Dataset excerpts →
══════════════════════════════
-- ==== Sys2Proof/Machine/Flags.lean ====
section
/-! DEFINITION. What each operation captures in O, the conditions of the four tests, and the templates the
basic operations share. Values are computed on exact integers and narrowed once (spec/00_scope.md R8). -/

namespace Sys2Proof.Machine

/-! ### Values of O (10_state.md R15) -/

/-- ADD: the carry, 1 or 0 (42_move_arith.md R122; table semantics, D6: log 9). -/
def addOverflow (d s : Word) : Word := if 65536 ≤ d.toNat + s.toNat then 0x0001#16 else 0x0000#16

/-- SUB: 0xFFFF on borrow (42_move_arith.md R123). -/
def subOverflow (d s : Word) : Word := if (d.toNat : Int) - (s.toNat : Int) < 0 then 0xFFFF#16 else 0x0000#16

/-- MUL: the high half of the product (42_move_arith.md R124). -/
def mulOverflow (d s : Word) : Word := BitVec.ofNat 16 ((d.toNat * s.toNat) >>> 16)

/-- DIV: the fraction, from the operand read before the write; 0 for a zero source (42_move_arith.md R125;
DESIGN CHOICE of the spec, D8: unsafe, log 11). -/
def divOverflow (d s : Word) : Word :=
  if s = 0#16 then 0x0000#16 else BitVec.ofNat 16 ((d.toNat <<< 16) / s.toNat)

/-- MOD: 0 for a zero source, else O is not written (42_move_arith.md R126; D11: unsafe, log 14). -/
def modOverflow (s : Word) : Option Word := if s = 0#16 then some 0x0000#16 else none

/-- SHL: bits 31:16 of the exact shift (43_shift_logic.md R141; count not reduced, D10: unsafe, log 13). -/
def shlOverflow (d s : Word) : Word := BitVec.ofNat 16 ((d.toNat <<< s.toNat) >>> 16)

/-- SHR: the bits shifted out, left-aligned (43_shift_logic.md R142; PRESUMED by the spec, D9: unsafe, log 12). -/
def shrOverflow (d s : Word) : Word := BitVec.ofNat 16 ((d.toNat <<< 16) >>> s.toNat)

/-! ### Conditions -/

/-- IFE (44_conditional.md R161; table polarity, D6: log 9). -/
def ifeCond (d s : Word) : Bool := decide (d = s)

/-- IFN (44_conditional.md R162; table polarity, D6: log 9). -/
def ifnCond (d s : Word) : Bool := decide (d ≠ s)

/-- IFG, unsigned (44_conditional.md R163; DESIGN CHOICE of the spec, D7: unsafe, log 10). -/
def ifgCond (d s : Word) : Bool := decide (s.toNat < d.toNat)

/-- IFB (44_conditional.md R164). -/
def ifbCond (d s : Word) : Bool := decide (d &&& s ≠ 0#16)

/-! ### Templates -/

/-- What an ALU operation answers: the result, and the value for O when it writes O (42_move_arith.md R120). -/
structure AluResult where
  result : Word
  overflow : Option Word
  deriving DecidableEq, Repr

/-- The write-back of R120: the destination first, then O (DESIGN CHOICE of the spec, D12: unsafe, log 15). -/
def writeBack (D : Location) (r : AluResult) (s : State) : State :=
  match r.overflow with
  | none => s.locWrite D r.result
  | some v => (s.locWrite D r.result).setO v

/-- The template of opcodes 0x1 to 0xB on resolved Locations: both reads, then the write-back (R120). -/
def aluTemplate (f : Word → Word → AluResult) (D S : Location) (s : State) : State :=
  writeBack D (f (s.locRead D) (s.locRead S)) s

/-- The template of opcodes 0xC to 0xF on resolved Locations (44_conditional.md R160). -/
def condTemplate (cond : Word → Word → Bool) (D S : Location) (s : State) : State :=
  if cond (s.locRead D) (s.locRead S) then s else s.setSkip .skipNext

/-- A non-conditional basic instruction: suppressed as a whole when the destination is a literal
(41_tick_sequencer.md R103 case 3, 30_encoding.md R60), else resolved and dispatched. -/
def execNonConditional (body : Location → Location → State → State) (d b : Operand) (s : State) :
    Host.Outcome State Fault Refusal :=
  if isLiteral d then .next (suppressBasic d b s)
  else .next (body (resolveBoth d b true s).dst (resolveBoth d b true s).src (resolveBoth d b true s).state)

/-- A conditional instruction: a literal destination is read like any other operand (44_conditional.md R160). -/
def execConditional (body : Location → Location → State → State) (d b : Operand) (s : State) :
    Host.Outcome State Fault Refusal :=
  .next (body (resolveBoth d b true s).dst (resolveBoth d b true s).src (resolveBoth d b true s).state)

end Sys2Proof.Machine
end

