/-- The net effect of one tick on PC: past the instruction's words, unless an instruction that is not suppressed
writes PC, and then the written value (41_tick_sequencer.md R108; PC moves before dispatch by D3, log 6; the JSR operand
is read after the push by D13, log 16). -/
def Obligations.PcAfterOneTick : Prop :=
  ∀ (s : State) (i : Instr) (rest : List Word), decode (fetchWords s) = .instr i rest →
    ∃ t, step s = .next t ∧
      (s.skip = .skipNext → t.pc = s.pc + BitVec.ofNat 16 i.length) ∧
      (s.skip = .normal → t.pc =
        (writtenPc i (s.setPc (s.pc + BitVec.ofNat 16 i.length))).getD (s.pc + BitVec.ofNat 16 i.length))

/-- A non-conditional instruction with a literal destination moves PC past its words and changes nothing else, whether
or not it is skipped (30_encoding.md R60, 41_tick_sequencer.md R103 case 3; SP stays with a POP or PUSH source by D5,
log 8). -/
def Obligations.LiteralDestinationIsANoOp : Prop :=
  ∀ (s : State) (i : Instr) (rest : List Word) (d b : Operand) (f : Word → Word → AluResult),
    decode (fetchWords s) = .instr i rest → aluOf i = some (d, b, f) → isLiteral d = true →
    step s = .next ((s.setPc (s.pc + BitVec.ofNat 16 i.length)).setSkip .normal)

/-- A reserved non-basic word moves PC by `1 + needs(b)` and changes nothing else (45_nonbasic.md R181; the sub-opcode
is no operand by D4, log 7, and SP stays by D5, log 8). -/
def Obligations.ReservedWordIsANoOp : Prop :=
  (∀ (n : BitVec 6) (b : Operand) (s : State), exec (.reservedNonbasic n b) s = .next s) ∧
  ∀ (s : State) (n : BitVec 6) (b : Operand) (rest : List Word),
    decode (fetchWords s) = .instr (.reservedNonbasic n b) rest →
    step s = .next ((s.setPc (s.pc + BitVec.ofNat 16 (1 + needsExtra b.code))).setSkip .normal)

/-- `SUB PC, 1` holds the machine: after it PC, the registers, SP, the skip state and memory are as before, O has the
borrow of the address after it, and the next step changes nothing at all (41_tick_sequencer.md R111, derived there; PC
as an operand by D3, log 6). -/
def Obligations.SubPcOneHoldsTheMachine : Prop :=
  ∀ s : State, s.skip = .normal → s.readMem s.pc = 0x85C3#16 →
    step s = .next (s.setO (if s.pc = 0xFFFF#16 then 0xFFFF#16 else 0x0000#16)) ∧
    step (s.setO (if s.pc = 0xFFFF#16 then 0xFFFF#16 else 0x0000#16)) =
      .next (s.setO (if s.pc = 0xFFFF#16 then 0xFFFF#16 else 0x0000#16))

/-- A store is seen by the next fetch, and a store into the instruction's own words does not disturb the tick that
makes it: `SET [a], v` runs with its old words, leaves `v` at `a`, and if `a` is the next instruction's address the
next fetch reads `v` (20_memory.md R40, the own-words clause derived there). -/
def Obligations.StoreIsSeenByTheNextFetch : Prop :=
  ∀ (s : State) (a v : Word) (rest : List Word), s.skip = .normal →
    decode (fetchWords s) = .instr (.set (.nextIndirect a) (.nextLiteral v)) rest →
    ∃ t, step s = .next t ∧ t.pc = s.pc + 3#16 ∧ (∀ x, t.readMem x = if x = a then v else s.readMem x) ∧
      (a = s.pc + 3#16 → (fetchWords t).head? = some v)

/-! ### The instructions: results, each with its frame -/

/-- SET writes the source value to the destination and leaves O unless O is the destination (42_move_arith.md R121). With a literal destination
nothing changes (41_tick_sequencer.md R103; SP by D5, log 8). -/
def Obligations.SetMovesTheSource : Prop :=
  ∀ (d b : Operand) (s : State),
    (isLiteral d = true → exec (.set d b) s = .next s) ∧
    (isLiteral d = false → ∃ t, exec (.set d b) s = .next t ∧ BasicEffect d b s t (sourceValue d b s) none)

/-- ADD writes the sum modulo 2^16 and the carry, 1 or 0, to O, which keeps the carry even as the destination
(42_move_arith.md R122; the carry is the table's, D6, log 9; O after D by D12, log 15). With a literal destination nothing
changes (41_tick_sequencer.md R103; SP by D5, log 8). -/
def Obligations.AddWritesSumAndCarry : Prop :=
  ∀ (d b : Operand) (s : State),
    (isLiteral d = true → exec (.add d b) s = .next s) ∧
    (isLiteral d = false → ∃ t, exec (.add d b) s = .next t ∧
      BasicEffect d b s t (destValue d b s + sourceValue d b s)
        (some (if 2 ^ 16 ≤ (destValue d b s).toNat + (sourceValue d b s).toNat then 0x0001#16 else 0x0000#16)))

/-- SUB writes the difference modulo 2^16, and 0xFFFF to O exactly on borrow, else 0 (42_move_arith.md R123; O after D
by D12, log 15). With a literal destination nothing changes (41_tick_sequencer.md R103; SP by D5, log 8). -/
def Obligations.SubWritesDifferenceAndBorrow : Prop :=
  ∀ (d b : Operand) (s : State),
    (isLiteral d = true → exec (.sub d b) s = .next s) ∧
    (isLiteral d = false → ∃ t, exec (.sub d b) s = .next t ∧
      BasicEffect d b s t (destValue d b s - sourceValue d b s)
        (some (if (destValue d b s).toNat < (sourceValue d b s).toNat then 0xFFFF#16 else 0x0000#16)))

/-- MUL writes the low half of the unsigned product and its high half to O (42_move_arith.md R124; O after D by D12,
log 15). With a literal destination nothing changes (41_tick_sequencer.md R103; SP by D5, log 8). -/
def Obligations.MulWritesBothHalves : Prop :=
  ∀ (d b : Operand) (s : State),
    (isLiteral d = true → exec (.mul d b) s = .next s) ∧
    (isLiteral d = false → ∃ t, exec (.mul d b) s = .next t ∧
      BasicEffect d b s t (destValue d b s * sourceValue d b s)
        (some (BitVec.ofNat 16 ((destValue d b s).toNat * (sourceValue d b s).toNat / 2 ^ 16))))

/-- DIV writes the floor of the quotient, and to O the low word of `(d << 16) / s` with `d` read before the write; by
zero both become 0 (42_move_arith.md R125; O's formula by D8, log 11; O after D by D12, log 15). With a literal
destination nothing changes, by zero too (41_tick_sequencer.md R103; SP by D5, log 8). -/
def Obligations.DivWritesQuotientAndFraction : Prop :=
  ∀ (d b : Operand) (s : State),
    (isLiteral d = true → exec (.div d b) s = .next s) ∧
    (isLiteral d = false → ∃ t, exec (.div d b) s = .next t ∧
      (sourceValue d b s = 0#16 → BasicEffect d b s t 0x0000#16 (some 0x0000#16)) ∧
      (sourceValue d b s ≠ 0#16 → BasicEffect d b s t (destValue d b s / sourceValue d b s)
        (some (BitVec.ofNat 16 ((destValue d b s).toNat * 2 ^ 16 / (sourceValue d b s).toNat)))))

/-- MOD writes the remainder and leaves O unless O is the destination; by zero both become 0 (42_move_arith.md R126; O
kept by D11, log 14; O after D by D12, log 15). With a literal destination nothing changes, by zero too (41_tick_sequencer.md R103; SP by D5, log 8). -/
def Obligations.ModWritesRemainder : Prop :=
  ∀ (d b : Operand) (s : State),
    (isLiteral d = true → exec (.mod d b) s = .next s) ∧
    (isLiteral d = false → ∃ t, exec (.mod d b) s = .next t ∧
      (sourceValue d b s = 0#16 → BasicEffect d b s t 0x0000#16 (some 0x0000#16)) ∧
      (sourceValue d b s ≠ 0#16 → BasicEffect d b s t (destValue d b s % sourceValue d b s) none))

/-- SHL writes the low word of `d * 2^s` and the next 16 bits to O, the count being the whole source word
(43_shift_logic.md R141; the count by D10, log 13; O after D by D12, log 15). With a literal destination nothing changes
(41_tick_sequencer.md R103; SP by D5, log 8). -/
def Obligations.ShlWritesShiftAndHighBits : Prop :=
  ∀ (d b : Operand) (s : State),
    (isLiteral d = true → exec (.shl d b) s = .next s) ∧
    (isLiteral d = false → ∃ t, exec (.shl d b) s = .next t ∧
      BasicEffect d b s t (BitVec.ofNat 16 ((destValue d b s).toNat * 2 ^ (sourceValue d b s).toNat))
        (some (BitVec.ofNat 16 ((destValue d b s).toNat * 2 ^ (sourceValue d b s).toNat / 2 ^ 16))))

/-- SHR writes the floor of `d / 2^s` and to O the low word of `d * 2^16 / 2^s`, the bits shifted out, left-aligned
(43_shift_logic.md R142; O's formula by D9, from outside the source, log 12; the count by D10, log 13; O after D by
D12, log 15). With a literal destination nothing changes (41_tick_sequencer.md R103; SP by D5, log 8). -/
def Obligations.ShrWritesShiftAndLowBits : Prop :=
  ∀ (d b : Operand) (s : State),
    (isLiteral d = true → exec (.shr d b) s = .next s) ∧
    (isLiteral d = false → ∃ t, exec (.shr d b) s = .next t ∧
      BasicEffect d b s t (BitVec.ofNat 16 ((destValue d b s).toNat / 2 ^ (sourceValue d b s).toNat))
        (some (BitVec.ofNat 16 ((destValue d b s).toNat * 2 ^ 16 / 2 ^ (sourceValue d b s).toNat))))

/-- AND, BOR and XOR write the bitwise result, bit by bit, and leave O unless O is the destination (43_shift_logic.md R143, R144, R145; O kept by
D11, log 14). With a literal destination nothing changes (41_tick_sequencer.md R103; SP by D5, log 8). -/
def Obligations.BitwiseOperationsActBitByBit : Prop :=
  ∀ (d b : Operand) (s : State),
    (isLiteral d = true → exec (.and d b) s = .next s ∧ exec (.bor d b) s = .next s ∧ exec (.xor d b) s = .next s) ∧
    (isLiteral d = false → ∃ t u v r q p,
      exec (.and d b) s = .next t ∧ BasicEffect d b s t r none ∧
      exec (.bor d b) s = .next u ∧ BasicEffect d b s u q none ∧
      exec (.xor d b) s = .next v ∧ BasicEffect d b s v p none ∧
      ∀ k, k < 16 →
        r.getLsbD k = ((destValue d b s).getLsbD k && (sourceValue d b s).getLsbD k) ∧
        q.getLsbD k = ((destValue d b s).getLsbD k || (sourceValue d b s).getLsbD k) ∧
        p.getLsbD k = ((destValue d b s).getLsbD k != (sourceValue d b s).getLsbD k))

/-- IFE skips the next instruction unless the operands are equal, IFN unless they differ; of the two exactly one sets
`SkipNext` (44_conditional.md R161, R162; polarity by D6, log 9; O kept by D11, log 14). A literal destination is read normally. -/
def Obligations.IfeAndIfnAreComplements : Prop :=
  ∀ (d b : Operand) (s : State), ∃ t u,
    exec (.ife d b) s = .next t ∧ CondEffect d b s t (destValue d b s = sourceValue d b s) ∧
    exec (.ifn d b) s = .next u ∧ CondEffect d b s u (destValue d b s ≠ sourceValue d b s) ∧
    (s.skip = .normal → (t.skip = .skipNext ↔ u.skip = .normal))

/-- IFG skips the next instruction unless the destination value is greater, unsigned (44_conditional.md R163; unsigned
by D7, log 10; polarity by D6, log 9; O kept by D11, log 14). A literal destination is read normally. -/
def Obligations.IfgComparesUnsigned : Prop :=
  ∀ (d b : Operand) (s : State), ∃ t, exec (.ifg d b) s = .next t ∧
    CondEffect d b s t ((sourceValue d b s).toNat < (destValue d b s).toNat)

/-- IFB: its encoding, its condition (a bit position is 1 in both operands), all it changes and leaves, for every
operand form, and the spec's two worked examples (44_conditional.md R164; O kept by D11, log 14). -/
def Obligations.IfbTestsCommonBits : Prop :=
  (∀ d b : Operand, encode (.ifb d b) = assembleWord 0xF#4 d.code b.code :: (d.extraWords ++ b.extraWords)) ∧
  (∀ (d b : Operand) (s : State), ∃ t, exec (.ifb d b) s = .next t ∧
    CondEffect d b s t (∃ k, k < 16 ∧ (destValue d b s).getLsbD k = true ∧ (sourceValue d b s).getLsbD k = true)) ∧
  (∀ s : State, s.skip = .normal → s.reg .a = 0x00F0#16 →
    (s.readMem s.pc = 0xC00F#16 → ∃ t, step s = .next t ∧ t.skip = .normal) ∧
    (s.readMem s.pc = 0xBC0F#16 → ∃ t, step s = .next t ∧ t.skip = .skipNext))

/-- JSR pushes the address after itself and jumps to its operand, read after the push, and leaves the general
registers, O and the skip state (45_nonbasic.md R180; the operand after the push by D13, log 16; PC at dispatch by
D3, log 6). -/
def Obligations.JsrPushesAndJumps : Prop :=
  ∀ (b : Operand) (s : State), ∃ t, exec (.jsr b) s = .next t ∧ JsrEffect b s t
══════════════════════════════
EXERCISE → Working through the records above, copy each line in which "locWrite" is found.

RESULT OF THIS EXERCISE →
  | none => s.locWrite D r.result
  | some v => (s.locWrite D r.result).setO v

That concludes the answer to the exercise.